From: Krishna Bera <keb _-at-_ cyblings.on.ca>
To: General Discussion <discuss (at) digital-copyright.ca>
Date: Mon, 26 May 2003 18:03:35 -0400 (EDT)

On May 26, Russell McOrmond <russell@flora.ca> wrote:
>   I would prefer if we supported having the term of copyright dependent on
> such a requirement, not copyright entirely.  As an example, copyright is
> 10 years across the board from date of publish/etc.  If copies are then
> sent this would be used to increase term by some additional amount (up to
> 50 years total).  No 'after death' clauses for economic rights.
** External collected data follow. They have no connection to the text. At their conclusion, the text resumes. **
/-- Masks, comparisons into them and tables (R117, R236, R342, R352 to R358): k0 reads all ones and is no destination; VTLCFG sets an aligned table of the own stash,
VTBLW writes up to five of its segments, VTLERP interpolates each enabled lane. -/
def Obligations.MasksAndTables : Prop :=
  (∀ (s : State) (d a b : BitVec 3) (r : BitVec 5) (f : BitVec 3) (u v : BitVec 4) (y o : BitVec 3), okD r = true →
      s.me.busy { regs := [r], vecs := [u.toNat, v.toNat], flags := [f] } = false →
      let x := s.me.k a.toNat
      let z := s.me.k b.toNat
      (d ≠ 0 → GivesK s (.kand d a b) d (x &&& z) ∧ GivesK s (.kor d a b) d (x ||| z) ∧ GivesK s (.kxor d a b) d (x ^^^ z) ∧ GivesK s (.knot d a) d (~~~x) ∧
        GivesK s (.kset d r) d ((s.rd r).setWidth 16) ∧ GivesK s (.klen d r) d (BitVec.ofNat 16 (2 ^ min (s.rd r).toNat 16 - 1))) ∧
      (d = 0 → Traps s (.kand d a b) 0x01 0 ((encode (.kand d a b)).setWidth 64) ∧ Traps s (.kset d r) 0x01 0 ((encode (.kset d r)).setWidth 64)) ∧
      Gives s (.kget r a) r (x.setWidth 64) ∧ Gives s (.kpop r a) r (BitVec.ofNat 64 ((List.range 16).filter fun i => x.getLsbD i).length) ∧
      (∃ n, n ≤ 16 ∧ (∀ i, i < n → x.getLsbD i = false) ∧ (n < 16 → x.getLsbD n = true) ∧ Gives s (.kfirst r a) r (BitVec.ofNat 64 n)) ∧
      GivesFlag s (.kany f a) f (decide (x ≠ 0)) ∧
      (∀ (g : BitVec 1), wellFormed (.vcmp g d u v a y o) = true → ∃ t, exec (.vcmp g d u v a y o) s = .next t ∧
        (∀ r, r ≠ d.toNat → t.me.k r = s.me.k r) ∧ t = s.withMe { s.me.advance 4 with kregs := t.me.kregs } ∧
        ∀ l, l < 16 → (t.me.k d.toNat).getLsbD l = if x.getLsbD l then
            (g = 0 || (s.me.k d.toNat).getLsbD l) && vcond y o (lane (s.me.v u.toNat) l) (lane (s.me.v v.toNat) l) else (s.me.k d.toNat).getLsbD l)) ∧
  (∀ (s : State) (t : BitVec 2) (a b : BitVec 5) (d x : BitVec 4) (k : BitVec 3), s.me.busy { regs := [a, b], vecs := [d.toNat, x.toNat] } = false → (∀ g, s.quiet g) →
      let y := s.rd b
      let table := s.crew.tables.get {} t.toNat
      let base := stashKey s.myCore (table.base.toNat)
      let i := (s.rd a).toNat % 64
      let n := 3 * min 5 (64 - i)
      let m := s.me.k k.toNat
      (y.toNat < 2 ^ 18 → y.toNat % 32768 ≤ 32000 → y.toNat % 64 = 0 → (s.region s.myCore (y.toNat / 0x8000)).bound = false → exec (.vtlcfg t a b) s =
        .next ((s.modCrew s.myCore fun c => { c with tables := c.tables.set t.toNat { x0 := (s.rd a).setWidth 32, scale := (s.rd a).extractLsb' 32 32, valid := true, base := y.setWidth 18 } }).withMe
          (s.me.advance 4))) ∧
      (2 ^ 18 ≤ y.toNat → Traps s (.vtlcfg t a b) 0x09 y 0) ∧
      (y.toNat < 2 ^ 18 → y.toNat % 32768 ≤ 32000 → y.toNat % 64 ≠ 0 → (s.region s.myCore (y.toNat / 0x8000)).bound = false → Traps s (.vtlcfg t a b) 0x05 y 0) ∧
      (table.valid = false → Traps s (.vtblw t a x) 0x01 0 ((encode (.vtblw t a x)).setWidth 64) ∧ Traps s (.vtlerp d x t k) 0x01 0 ((encode (.vtlerp d x t k)).setWidth 64)) ∧
      (table.valid = true → (s.region s.myCore (table.base.toNat / 0x8000)).bound = false → s.me.ops = [] →
        (s.memoryOk = true → ∃ u, exec (.vtblw t a x) s = .next u ∧ (∀ l, l < n → u.stash.readN (base + 12 * i + 4 * l) 4 = lane (s.me.v x.toNat) l) ∧
          (∀ j, j < base + 12 * i ∨ base + 12 * i + 4 * n ≤ j → u.stash.read j = s.stash.read j) ∧
          u = { s with stash := u.stash, slots := s.slots.set s.cur (s.me.advance 4) }) ∧
        GivesV s (.vtlerp d x t k) d m fun l =>
          let v : Word := (lane (s.me.v x.toNat) l).setWidth 64
          let e := f32.add .rne v (f32.exact (f32.unpack (table.x0.setWidth 64)).neg)
          let u := f32.mul .rne e.1 (table.scale.setWidth 64)
          let flags := e.2 ||| u.2
          let w := f32.unpack u.1
          if (f32.unpack v).isNan || w.isNan then (0x7FC0_0000, flags)
          else
            let j := if !(Val.lt (.fin false 0 0) w) then 0 else if !(w.lt (.fin false 64 0)) then 63 else (toInt .rdn 0 63 w).1.toNat
            let p := if !(Val.lt (.fin false 0 0) w) then 0 else if !(w.lt (.fin false 64 0)) then 0x3F80_0000 else (f32.sub .rne u.1 (f32.exact (ofInt j))).1
            let c := fun (q : Nat) => (s.stash.readN (base + 12 * j + 4 * q) 4).setWidth 64
            let r := f32.fma .rne (c 2) p (c 1)
            let q := f32.fma .rne r.1 p (c 0)
            (q.1.setWidth 32, flags ||| r.2 ||| q.2)))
Any "published" work of expression folds into the general society 
in the sense of becoming an integral part of a cultural landscape or identity
within a couple generations (approx 30 years), imo.
This means it is likely that for creators of new works
it will be natural to incorporate part or all of the old work in their own, 
whether deliberately or inadvertantly, and pointless to restrict it.
(Should chat with writers / musicians / cultural anthropologists 
to confirm/refute this off the cuff observation ;))
Therefore, i do not see any reason to extend moral rights,
by which i mean control over use of the work in other works,
longer than about 30 years after initial creation, 
never mind death of anyone.
What about creating a third, historical, right
whereby the original creator gets credited in perpetuity?
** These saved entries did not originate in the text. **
-- ==== Sys2Proof/Laws/State.lean ====
section
/-!
SUPPORT. Laws/State.lean: one lemma per field and update of the state, and what its parts read as after an update, so that proofs need not
unfold a record update.
-/
namespace Sys2Proof.Machine

/-! ### The parts of the pod changed one at a time -/

@[simp] theorem State.modSlot_pkgs (s : State) (k : Nat) (f : Slot → Slot) : (s.modSlot k f).pkgs = s.pkgs := rfl
@[simp] theorem State.modSlot_dies (s : State) (k : Nat) (f : Slot → Slot) : (s.modSlot k f).dies = s.dies := rfl
@[simp] theorem State.modSlot_quads (s : State) (k : Nat) (f : Slot → Slot) : (s.modSlot k f).quads = s.quads := rfl
@[simp] theorem State.modSlot_cores (s : State) (k : Nat) (f : Slot → Slot) : (s.modSlot k f).cores = s.cores := rfl
@[simp] theorem State.modSlot_mem (s : State) (k : Nat) (f : Slot → Slot) : (s.modSlot k f).mem = s.mem := rfl
@[simp] theorem State.modSlot_empty (s : State) (k : Nat) (f : Slot → Slot) : (s.modSlot k f).empty = s.empty := rfl
@[simp] theorem State.modSlot_poison (s : State) (k : Nat) (f : Slot → Slot) : (s.modSlot k f).poison = s.poison := rfl
@[simp] theorem State.modSlot_stash (s : State) (k : Nat) (f : Slot → Slot) : (s.modSlot k f).stash = s.stash := rfl
@[simp] theorem State.modSlot_stashEmpty (s : State) (k : Nat) (f : Slot → Slot) : (s.modSlot k f).stashEmpty = s.stashEmpty := rfl
@[simp] theorem State.modSlot_stashPoison (s : State) (k : Nat) (f : Slot → Slot) : (s.modSlot k f).stashPoison = s.stashPoison := rfl
@[simp] theorem State.modSlot_net (s : State) (k : Nat) (f : Slot → Slot) : (s.modSlot k f).net = s.net := rfl
@[simp] theorem State.modSlot_cur (s : State) (k : Nat) (f : Slot → Slot) : (s.modSlot k f).cur = s.cur := rfl
@[simp] theorem State.modSlot_arg (s : State) (k : Nat) (f : Slot → Slot) : (s.modSlot k f).arg = s.arg := rfl
@[simp] theorem State.modSlot_agenda (s : State) (k : Nat) (f : Slot → Slot) : (s.modSlot k f).agenda = s.agenda := rfl
@[simp] theorem State.modSlot_posted (s : State) (k : Nat) (f : Slot → Slot) : (s.modSlot k f).posted = s.posted := rfl
@[simp] theorem State.modSlot_opens (s : State) (k : Nat) (f : Slot → Slot) : (s.modSlot k f).opens = s.opens := rfl
@[simp] theorem State.modSlot_host (s : State) (k : Nat) (f : Slot → Slot) : (s.modSlot k f).host = s.host := rfl
@[simp] theorem State.core_modSlot (s : State) (k j : Nat) (f : Slot → Slot) : (s.modSlot k f).core j = s.core j := rfl
@[simp] theorem State.quad_modSlot (s : State) (k j : Nat) (f : Slot → Slot) : (s.modSlot k f).quad j = s.quad j := rfl
@[simp] theorem State.die_modSlot (s : State) (k j : Nat) (f : Slot → Slot) : (s.modSlot k f).die j = s.die j := rfl
@[simp] theorem State.pkg_modSlot (s : State) (k j : Nat) (f : Slot → Slot) : (s.modSlot k f).pkg j = s.pkg j := rfl
@[simp] theorem State.slot_modSlot_self (s : State) (k : Nat) (f : Slot → Slot) : (s.modSlot k f).slot k = f (s.slot k) := NMap.get_set_self _ _ _ _
theorem State.slot_modSlot_ne (s : State) {k j : Nat} (f : Slot → Slot) (h : j ≠ k) : (s.modSlot k f).slot j = s.slot j := NMap.get_set_ne _ _ _ h
theorem State.slot_modSlot (s : State) (k j : Nat) (f : Slot → Slot) : (s.modSlot k f).slot j = if j = k then f (s.slot k) else s.slot j := NMap.get_set _ _ _ _ _
@[simp] theorem State.modSlot_modSlot (s : State) (k : Nat) (f g : Slot → Slot) : (s.modSlot k f).modSlot k g = s.modSlot k fun x => g (f x) := by
  simp [State.modSlot, State.slot]

@[simp] theorem State.modCore_pkgs (s : State) (k : Nat) (f : Core → Core) : (s.modCore k f).pkgs = s.pkgs := rfl
@[simp] theorem State.modCore_dies (s : State) (k : Nat) (f : Core → Core) : (s.modCore k f).dies = s.dies := rfl
@[simp] theorem State.modCore_quads (s : State) (k : Nat) (f : Core → Core) : (s.modCore k f).quads = s.quads := rfl
@[simp] theorem State.modCore_slots (s : State) (k : Nat) (f : Core → Core) : (s.modCore k f).slots = s.slots := rfl
@[simp] theorem State.modCore_mem (s : State) (k : Nat) (f : Core → Core) : (s.modCore k f).mem = s.mem := rfl
@[simp] theorem State.modCore_empty (s : State) (k : Nat) (f : Core → Core) : (s.modCore k f).empty = s.empty := rfl
@[simp] theorem State.modCore_poison (s : State) (k : Nat) (f : Core → Core) : (s.modCore k f).poison = s.poison := rfl
@[simp] theorem State.modCore_stash (s : State) (k : Nat) (f : Core → Core) : (s.modCore k f).stash = s.stash := rfl
@[simp] theorem State.modCore_stashEmpty (s : State) (k : Nat) (f : Core → Core) : (s.modCore k f).stashEmpty = s.stashEmpty := rfl
@[simp] theorem State.modCore_stashPoison (s : State) (k : Nat) (f : Core → Core) : (s.modCore k f).stashPoison = s.stashPoison := rfl
@[simp] theorem State.modCore_net (s : State) (k : Nat) (f : Core → Core) : (s.modCore k f).net = s.net := rfl
@[simp] theorem State.modCore_cur (s : State) (k : Nat) (f : Core → Core) : (s.modCore k f).cur = s.cur := rfl
@[simp] theorem State.modCore_arg (s : State) (k : Nat) (f : Core → Core) : (s.modCore k f).arg = s.arg := rfl
@[simp] theorem State.modCore_agenda (s : State) (k : Nat) (f : Core → Core) : (s.modCore k f).agenda = s.agenda := rfl
@[simp] theorem State.modCore_posted (s : State) (k : Nat) (f : Core → Core) : (s.modCore k f).posted = s.posted := rfl
@[simp] theorem State.modCore_opens (s : State) (k : Nat) (f : Core → Core) : (s.modCore k f).opens = s.opens := rfl
@[simp] theorem State.modCore_host (s : State) (k : Nat) (f : Core → Core) : (s.modCore k f).host = s.host := rfl
@[simp] theorem State.slot_modCore (s : State) (k j : Nat) (f : Core → Core) : (s.modCore k f).slot j = s.slot j := rfl
@[simp] theorem State.quad_modCore (s : State) (k j : Nat) (f : Core → Core) : (s.modCore k f).quad j = s.quad j := rfl
@[simp] theorem State.die_modCore (s : State) (k j : Nat) (f : Core → Core) : (s.modCore k f).die j = s.die j := rfl
@[simp] theorem State.pkg_modCore (s : State) (k j : Nat) (f : Core → Core) : (s.modCore k f).pkg j = s.pkg j := rfl
@[simp] theorem State.core_modCore_self (s : State) (k : Nat) (f : Core → Core) : (s.modCore k f).core k = f (s.core k) := NMap.get_set_self _ _ _ _
theorem State.core_modCore_ne (s : State) {k j : Nat} (f : Core → Core) (h : j ≠ k) : (s.modCore k f).core j = s.core j := NMap.get_set_ne _ _ _ h
theorem State.core_modCore (s : State) (k j : Nat) (f : Core → Core) : (s.modCore k f).core j = if j = k then f (s.core k) else s.core j := NMap.get_set _ _ _ _ _
@[simp] theorem State.modCore_modCore (s : State) (k : Nat) (f g : Core → Core) : (s.modCore k f).modCore k g = s.modCore k fun x => g (f x) := by
  simp [State.modCore, State.core]

@[simp] theorem State.modQuad_pkgs (s : State) (k : Nat) (f : Quad → Quad) : (s.modQuad k f).pkgs = s.pkgs := rfl
@[simp] theorem State.modQuad_dies (s : State) (k : Nat) (f : Quad → Quad) : (s.modQuad k f).dies = s.dies := rfl
@[simp] theorem State.modQuad_cores (s : State) (k : Nat) (f : Quad → Quad) : (s.modQuad k f).cores = s.cores := rfl
@[simp] theorem State.modQuad_slots (s : State) (k : Nat) (f : Quad → Quad) : (s.modQuad k f).slots = s.slots := rfl
@[simp] theorem State.modQuad_mem (s : State) (k : Nat) (f : Quad → Quad) : (s.modQuad k f).mem = s.mem := rfl
@[simp] theorem State.modQuad_empty (s : State) (k : Nat) (f : Quad → Quad) : (s.modQuad k f).empty = s.empty := rfl
@[simp] theorem State.modQuad_poison (s : State) (k : Nat) (f : Quad → Quad) : (s.modQuad k f).poison = s.poison := rfl
@[simp] theorem State.modQuad_stash (s : State) (k : Nat) (f : Quad → Quad) : (s.modQuad k f).stash = s.stash := rfl
@[simp] theorem State.modQuad_stashEmpty (s : State) (k : Nat) (f : Quad → Quad) : (s.modQuad k f).stashEmpty = s.stashEmpty := rfl
@[simp] theorem State.modQuad_stashPoison (s : State) (k : Nat) (f : Quad → Quad) : (s.modQuad k f).stashPoison = s.stashPoison := rfl
@[simp] theorem State.modQuad_net (s : State) (k : Nat) (f : Quad → Quad) : (s.modQuad k f).net = s.net := rfl
@[simp] theorem State.modQuad_cur (s : State) (k : Nat) (f : Quad → Quad) : (s.modQuad k f).cur = s.cur := rfl
@[simp] theorem State.modQuad_arg (s : State) (k : Nat) (f : Quad → Quad) : (s.modQuad k f).arg = s.arg := rfl
@[simp] theorem State.modQuad_agenda (s : State) (k : Nat) (f : Quad → Quad) : (s.modQuad k f).agenda = s.agenda := rfl
@[simp] theorem State.modQuad_posted (s : State) (k : Nat) (f : Quad → Quad) : (s.modQuad k f).posted = s.posted := rfl
@[simp] theorem State.modQuad_opens (s : State) (k : Nat) (f : Quad → Quad) : (s.modQuad k f).opens = s.opens := rfl
@[simp] theorem State.modQuad_host (s : State) (k : Nat) (f : Quad → Quad) : (s.modQuad k f).host = s.host := rfl
@[simp] theorem State.slot_modQuad (s : State) (k j : Nat) (f : Quad → Quad) : (s.modQuad k f).slot j = s.slot j := rfl
@[simp] theorem State.core_modQuad (s : State) (k j : Nat) (f : Quad → Quad) : (s.modQuad k f).core j = s.core j := rfl
@[simp] theorem State.die_modQuad (s : State) (k j : Nat) (f : Quad → Quad) : (s.modQuad k f).die j = s.die j := rfl
@[simp] theorem State.pkg_modQuad (s : State) (k j : Nat) (f : Quad → Quad) : (s.modQuad k f).pkg j = s.pkg j := rfl
@[simp] theorem State.quad_modQuad_self (s : State) (k : Nat) (f : Quad → Quad) : (s.modQuad k f).quad k = f (s.quad k) := NMap.get_set_self _ _ _ _
theorem State.quad_modQuad_ne (s : State) {k j : Nat} (f : Quad → Quad) (h : j ≠ k) : (s.modQuad k f).quad j = s.quad j := NMap.get_set_ne _ _ _ h
theorem State.quad_modQuad (s : State) (k j : Nat) (f : Quad → Quad) : (s.modQuad k f).quad j = if j = k then f (s.quad k) else s.quad j := NMap.get_set _ _ _ _ _
@[simp] theorem State.modQuad_modQuad (s : State) (k : Nat) (f g : Quad → Quad) : (s.modQuad k f).modQuad k g = s.modQuad k fun x => g (f x) := by
  simp [State.modQuad, State.quad]

@[simp] theorem State.modDie_pkgs (s : State) (k : Nat) (f : Die → Die) : (s.modDie k f).pkgs = s.pkgs := rfl
@[simp] theorem State.modDie_quads (s : State) (k : Nat) (f : Die → Die) : (s.modDie k f).quads = s.quads := rfl
@[simp] theorem State.modDie_cores (s : State) (k : Nat) (f : Die → Die) : (s.modDie k f).cores = s.cores := rfl
@[simp] theorem State.modDie_slots (s : State) (k : Nat) (f : Die → Die) : (s.modDie k f).slots = s.slots := rfl
@[simp] theorem State.modDie_mem (s : State) (k : Nat) (f : Die → Die) : (s.modDie k f).mem = s.mem := rfl
@[simp] theorem State.modDie_empty (s : State) (k : Nat) (f : Die → Die) : (s.modDie k f).empty = s.empty := rfl
@[simp] theorem State.modDie_poison (s : State) (k : Nat) (f : Die → Die) : (s.modDie k f).poison = s.poison := rfl
@[simp] theorem State.modDie_stash (s : State) (k : Nat) (f : Die → Die) : (s.modDie k f).stash = s.stash := rfl
@[simp] theorem State.modDie_stashEmpty (s : State) (k : Nat) (f : Die → Die) : (s.modDie k f).stashEmpty = s.stashEmpty := rfl
@[simp] theorem State.modDie_stashPoison (s : State) (k : Nat) (f : Die → Die) : (s.modDie k f).stashPoison = s.stashPoison := rfl
@[simp] theorem State.modDie_net (s : State) (k : Nat) (f : Die → Die) : (s.modDie k f).net = s.net := rfl
@[simp] theorem State.modDie_cur (s : State) (k : Nat) (f : Die → Die) : (s.modDie k f).cur = s.cur := rfl
@[simp] theorem State.modDie_arg (s : State) (k : Nat) (f : Die → Die) : (s.modDie k f).arg = s.arg := rfl
@[simp] theorem State.modDie_agenda (s : State) (k : Nat) (f : Die → Die) : (s.modDie k f).agenda = s.agenda := rfl
@[simp] theorem State.modDie_posted (s : State) (k : Nat) (f : Die → Die) : (s.modDie k f).posted = s.posted := rfl
@[simp] theorem State.modDie_opens (s : State) (k : Nat) (f : Die → Die) : (s.modDie k f).opens = s.opens := rfl
@[simp] theorem State.modDie_host (s : State) (k : Nat) (f : Die → Die) : (s.modDie k f).host = s.host := rfl
@[simp] theorem State.slot_modDie (s : State) (k j : Nat) (f : Die → Die) : (s.modDie k f).slot j = s.slot j := rfl
@[simp] theorem State.core_modDie (s : State) (k j : Nat) (f : Die → Die) : (s.modDie k f).core j = s.core j := rfl
@[simp] theorem State.quad_modDie (s : State) (k j : Nat) (f : Die → Die) : (s.modDie k f).quad j = s.quad j := rfl
@[simp] theorem State.pkg_modDie (s : State) (k j : Nat) (f : Die → Die) : (s.modDie k f).pkg j = s.pkg j := rfl
@[simp] theorem State.die_modDie_self (s : State) (k : Nat) (f : Die → Die) : (s.modDie k f).die k = f (s.die k) := NMap.get_set_self _ _ _ _
theorem State.die_modDie_ne (s : State) {k j : Nat} (f : Die → Die) (h : j ≠ k) : (s.modDie k f).die j = s.die j := NMap.get_set_ne _ _ _ h
theorem State.die_modDie (s : State) (k j : Nat) (f : Die → Die) : (s.modDie k f).die j = if j = k then f (s.die k) else s.die j := NMap.get_set _ _ _ _ _
@[simp] theorem State.modDie_modDie (s : State) (k : Nat) (f g : Die → Die) : (s.modDie k f).modDie k g = s.modDie k fun x => g (f x) := by
  simp [State.modDie, State.die]

@[simp] theorem State.modPkg_dies (s : State) (k : Nat) (f : Pkg → Pkg) : (s.modPkg k f).dies = s.dies := rfl
@[simp] theorem State.modPkg_quads (s : State) (k : Nat) (f : Pkg → Pkg) : (s.modPkg k f).quads = s.quads := rfl
@[simp] theorem State.modPkg_cores (s : State) (k : Nat) (f : Pkg → Pkg) : (s.modPkg k f).cores = s.cores := rfl
@[simp] theorem State.modPkg_slots (s : State) (k : Nat) (f : Pkg → Pkg) : (s.modPkg k f).slots = s.slots := rfl
@[simp] theorem State.modPkg_mem (s : State) (k : Nat) (f : Pkg → Pkg) : (s.modPkg k f).mem = s.mem := rfl
@[simp] theorem State.modPkg_empty (s : State) (k : Nat) (f : Pkg → Pkg) : (s.modPkg k f).empty = s.empty := rfl
@[simp] theorem State.modPkg_poison (s : State) (k : Nat) (f : Pkg → Pkg) : (s.modPkg k f).poison = s.poison := rfl
@[simp] theorem State.modPkg_stash (s : State) (k : Nat) (f : Pkg → Pkg) : (s.modPkg k f).stash = s.stash := rfl
@[simp] theorem State.modPkg_stashEmpty (s : State) (k : Nat) (f : Pkg → Pkg) : (s.modPkg k f).stashEmpty = s.stashEmpty := rfl
@[simp] theorem State.modPkg_stashPoison (s : State) (k : Nat) (f : Pkg → Pkg) : (s.modPkg k f).stashPoison = s.stashPoison := rfl
@[simp] theorem State.modPkg_net (s : State) (k : Nat) (f : Pkg → Pkg) : (s.modPkg k f).net = s.net := rfl
@[simp] theorem State.modPkg_cur (s : State) (k : Nat) (f : Pkg → Pkg) : (s.modPkg k f).cur = s.cur := rfl
@[simp] theorem State.modPkg_arg (s : State) (k : Nat) (f : Pkg → Pkg) : (s.modPkg k f).arg = s.arg := rfl
@[simp] theorem State.modPkg_agenda (s : State) (k : Nat) (f : Pkg → Pkg) : (s.modPkg k f).agenda = s.agenda := rfl
@[simp] theorem State.modPkg_posted (s : State) (k : Nat) (f : Pkg → Pkg) : (s.modPkg k f).posted = s.posted := rfl
@[simp] theorem State.modPkg_opens (s : State) (k : Nat) (f : Pkg → Pkg) : (s.modPkg k f).opens = s.opens := rfl
@[simp] theorem State.modPkg_host (s : State) (k : Nat) (f : Pkg → Pkg) : (s.modPkg k f).host = s.host := rfl
@[simp] theorem State.slot_modPkg (s : State) (k j : Nat) (f : Pkg → Pkg) : (s.modPkg k f).slot j = s.slot j := rfl
@[simp] theorem State.core_modPkg (s : State) (k j : Nat) (f : Pkg → Pkg) : (s.modPkg k f).core j = s.core j := rfl
@[simp] theorem State.quad_modPkg (s : State) (k j : Nat) (f : Pkg → Pkg) : (s.modPkg k f).quad j = s.quad j := rfl
@[simp] theorem State.die_modPkg (s : State) (k j : Nat) (f : Pkg → Pkg) : (s.modPkg k f).die j = s.die j := rfl
@[simp] theorem State.pkg_modPkg_self (s : State) (k : Nat) (f : Pkg → Pkg) : (s.modPkg k f).pkg k = f (s.pkg k) := NMap.get_set_self _ _ _ _
theorem State.pkg_modPkg_ne (s : State) {k j : Nat} (f : Pkg → Pkg) (h : j ≠ k) : (s.modPkg k f).pkg j = s.pkg j := NMap.get_set_ne _ _ _ h
theorem State.pkg_modPkg (s : State) (k j : Nat) (f : Pkg → Pkg) : (s.modPkg k f).pkg j = if j = k then f (s.pkg k) else s.pkg j := NMap.get_set _ _ _ _ _
@[simp] theorem State.modPkg_modPkg (s : State) (k : Nat) (f g : Pkg → Pkg) : (s.modPkg k f).modPkg k g = s.modPkg k fun x => g (f x) := by
  simp [State.modPkg, State.pkg]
>   Moral rights should be separated.  50 years after death is appropriate,
> but only for natural persons which are capable of death.  Corporation
> should not be able to claim moral rights at all, 

Being capable of death should not be the criterion for having inalienable rights.
Human beings and other natural living creatures must have them,
social constructs such as corporations must not - it is a matter of our survival.
The fact that the latter have any rights is a grave error, imo.

> and 'work for hire' (if
> it should exist at all) should only apply to economic rights.  Whether an
> unpublished work can be published in the future should be clearly
> understood as a moral and not economic right, and thus not transferable
> (other than to an estate after death).
[...]
>   Maybe there should be a condition for publishing of unpublished works
> that they may be optionally subjected to tort law.  If a living author
> would have been successfully sued for defamation, then those unpublished
> works should simply be purged and never published.  Having a defamation
> time-bomb capability built into our copyright regime does not seem
> appropriate at all.  Dead authors should not be able to defame!

Whoa there!  if defamation is something settled in civil courts,
it is too weak a criterion.
Unpublished works of dead authors are one of the primary sources of
revelations of wrongdoing, e.g., criminal acts or regimes' human rights abuses,
since they can contain personally embarassing confessions.
Imo, they should ALWAYS be published, or at least publicly archived.